-- ==== Sys2Proof/Machine/Bits.lean ====
section
/-! DEFINITION. Bit fields, byte order, sign reading and the two check codes (R2, R16, R28). -/

namespace Sys2Proof.Bits

/-- The value of bytes stored lowest first (R2). -/
def ofBytes (n : Nat) (l : List Byte) : BitVec n := l.foldr (fun b v => (v <<< 8) ||| b.setWidth n) 0

/-- `k` bytes of a value, lowest first (R2). -/
def toBytes {n : Nat} (k : Nat) (v : BitVec n) : List Byte := (List.range k).map fun i => v.extractLsb' (8 * i) 8

/-- Field of `len` bits from bit `lo`, as a number. -/
def field {n : Nat} (v : BitVec n) (lo len : Nat) : Nat := (v.extractLsb' lo len).toNat

/-- One bit of a record. -/
def bit {n : Nat} (v : BitVec n) (i : Nat) : Bool := v.getLsbD i

/-- `x` placed at bit `lo` of an `n`-bit record, `len` bits wide. -/
def at_ (n lo len : Nat) (x : Nat) : BitVec n := BitVec.ofNat n ((x % 2 ^ len) <<< lo)

/-- A field that must be zero. -/
def isZero {n : Nat} (v : BitVec n) (lo len : Nat) : Bool := v.extractLsb' lo len == 0

/-- A reflected CRC over the bits of a message, each byte's lowest first. -/
def crcBits {n : Nat} (poly : BitVec n) : List Bool → BitVec n → BitVec n
  | [], c => c
  | b :: r, c => if c.getLsbD 0 ^^ b then crcBits poly r ((c >>> 1) ^^^ poly) else crcBits poly r (c >>> 1)

/-- A reflected CRC with all-ones initial value and final XOR. -/
def crc {n : Nat} (poly : BitVec n) (l : List Byte) : BitVec n :=
  ~~~ crcBits poly (l.flatMap fun b => (List.range 8).map b.getLsbD) (BitVec.allOnes n)

/-- CRC-32C (Castagnoli), polynomial 0x1EDC6F41 reflected (R28). -/
def crc32c (l : List Byte) : Word := crc 0x82F63B78 l

/-- CRC-64/XZ, polynomial 0x42F0_E1EB_A9EA_3693 reflected (R16). -/
def crc64 (l : List Byte) : DWord := crc 0xC96C5795D7870F42 l

/-- A 64-byte record with its CRC-32C in the last four bytes (R28, R47, R50, R403, R450). -/
def seal64 (v : BitVec 512) : BitVec 512 :=
  (v &&& BitVec.ofNat 512 (2 ^ 480 - 1)) ||| ((crc32c (toBytes 60 v)).setWidth 512 <<< 480)

/-- CHECK of a 64-byte record matches. -/
def sealed64 (v : BitVec 512) : Bool := v.extractLsb' 480 32 == crc32c (toBytes 60 v)

/-- Number of set bits. -/
def popcount {n : Nat} (v : BitVec n) : Nat := (List.range n).countP v.getLsbD

/-- The positions of set bits, lowest first. -/
def ones {n : Nat} (v : BitVec n) : List Nat := (List.range n).filter v.getLsbD

/-- The mask of a list of bit positions. -/
def maskOf (n : Nat) (l : List Nat) : BitVec n := l.foldl (fun m i => m ||| (1#n <<< i)) 0

/-- An exact integer read modulo 2^n. -/
def wrap (n : Nat) (i : Int) : BitVec n := BitVec.ofInt n i

/-- Clamp to a closed range. -/
def clamp (lo hi i : Int) : Int := if i < lo then lo else if hi < i then hi else i

/-- The two halves of a 64-bit value as register words (R7). -/
def loWord (v : DWord) : Word := v.extractLsb' 0 32
def hiWord (v : DWord) : Word := v.extractLsb' 32 32

/-- A range meets another. -/
def overlap (a n b m : Nat) : Bool := a < b + m && b < a + n

end Sys2Proof.Bits
end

◆ TRY IT
Set down the whole listing again. Keep every word as it is.

◆ ANSWER SPACE
-- ==== Sys2Proof/Machine/Bits.lean ====
section
/-! DEFINITION. Bit fields, byte order, sign reading and the two check codes (R2, R16, R28). -/

namespace Sys2Proof.Bits

/-- The value of bytes stored lowest first (R2). -/
def ofBytes (n : Nat) (l : List Byte) : BitVec n := l.foldr (fun b v => (v <<< 8) ||| b.setWidth n) 0

/-- `k` bytes of a value, lowest first (R2). -/
def toBytes {n : Nat} (k : Nat) (v : BitVec n) : List Byte := (List.range k).map fun i => v.extractLsb' (8 * i) 8

/-- Field of `len` bits from bit `lo`, as a number. -/
def field {n : Nat} (v : BitVec n) (lo len : Nat) : Nat := (v.extractLsb' lo len).toNat

/-- One bit of a record. -/
def bit {n : Nat} (v : BitVec n) (i : Nat) : Bool := v.getLsbD i

/-- `x` placed at bit `lo` of an `n`-bit record, `len` bits wide. -/
def at_ (n lo len : Nat) (x : Nat) : BitVec n := BitVec.ofNat n ((x % 2 ^ len) <<< lo)

/-- A field that must be zero. -/
def isZero {n : Nat} (v : BitVec n) (lo len : Nat) : Bool := v.extractLsb' lo len == 0

/-- A reflected CRC over the bits of a message, each byte's lowest first. -/
def crcBits {n : Nat} (poly : BitVec n) : List Bool → BitVec n → BitVec n
  | [], c => c
  | b :: r, c => if c.getLsbD 0 ^^ b then crcBits poly r ((c >>> 1) ^^^ poly) else crcBits poly r (c >>> 1)

/-- A reflected CRC with all-ones initial value and final XOR. -/
def crc {n : Nat} (poly : BitVec n) (l : List Byte) : BitVec n :=
  ~~~ crcBits poly (l.flatMap fun b => (List.range 8).map b.getLsbD) (BitVec.allOnes n)

/-- CRC-32C (Castagnoli), polynomial 0x1EDC6F41 reflected (R28). -/
def crc32c (l : List Byte) : Word := crc 0x82F63B78 l

/-- CRC-64/XZ, polynomial 0x42F0_E1EB_A9EA_3693 reflected (R16). -/
def crc64 (l : List Byte) : DWord := crc 0xC96C5795D7870F42 l

/-- A 64-byte record with its CRC-32C in the last four bytes (R28, R47, R50, R403, R450). -/
def seal64 (v : BitVec 512) : BitVec 512 :=
  (v &&& BitVec.ofNat 512 (2 ^ 480 - 1)) ||| ((crc32c (toBytes 60 v)).setWidth 512 <<< 480)

/-- CHECK of a 64-byte record matches. -/
def sealed64 (v : BitVec 512) : Bool := v.extractLsb' 480 32 == crc32c (toBytes 60 v)

/-- Number of set bits. -/
def popcount {n : Nat} (v : BitVec n) : Nat := (List.range n).countP v.getLsbD

/-- The positions of set bits, lowest first. -/
def ones {n : Nat} (v : BitVec n) : List Nat := (List.range n).filter v.getLsbD

/-- The mask of a list of bit positions. -/
def maskOf (n : Nat) (l : List Nat) : BitVec n := l.foldl (fun m i => m ||| (1#n <<< i)) 0

/-- An exact integer read modulo 2^n. -/
def wrap (n : Nat) (i : Int) : BitVec n := BitVec.ofInt n i

/-- Clamp to a closed range. -/
def clamp (lo hi i : Int) : Int := if i < lo then lo else if hi < i then hi else i

/-- The two halves of a 64-bit value as register words (R7). -/
def loWord (v : DWord) : Word := v.extractLsb' 0 32
def hiWord (v : DWord) : Word := v.extractLsb' 32 32

/-- A range meets another. -/
def overlap (a n b m : Nat) : Bool := a < b + m && b < a + n

end Sys2Proof.Bits
end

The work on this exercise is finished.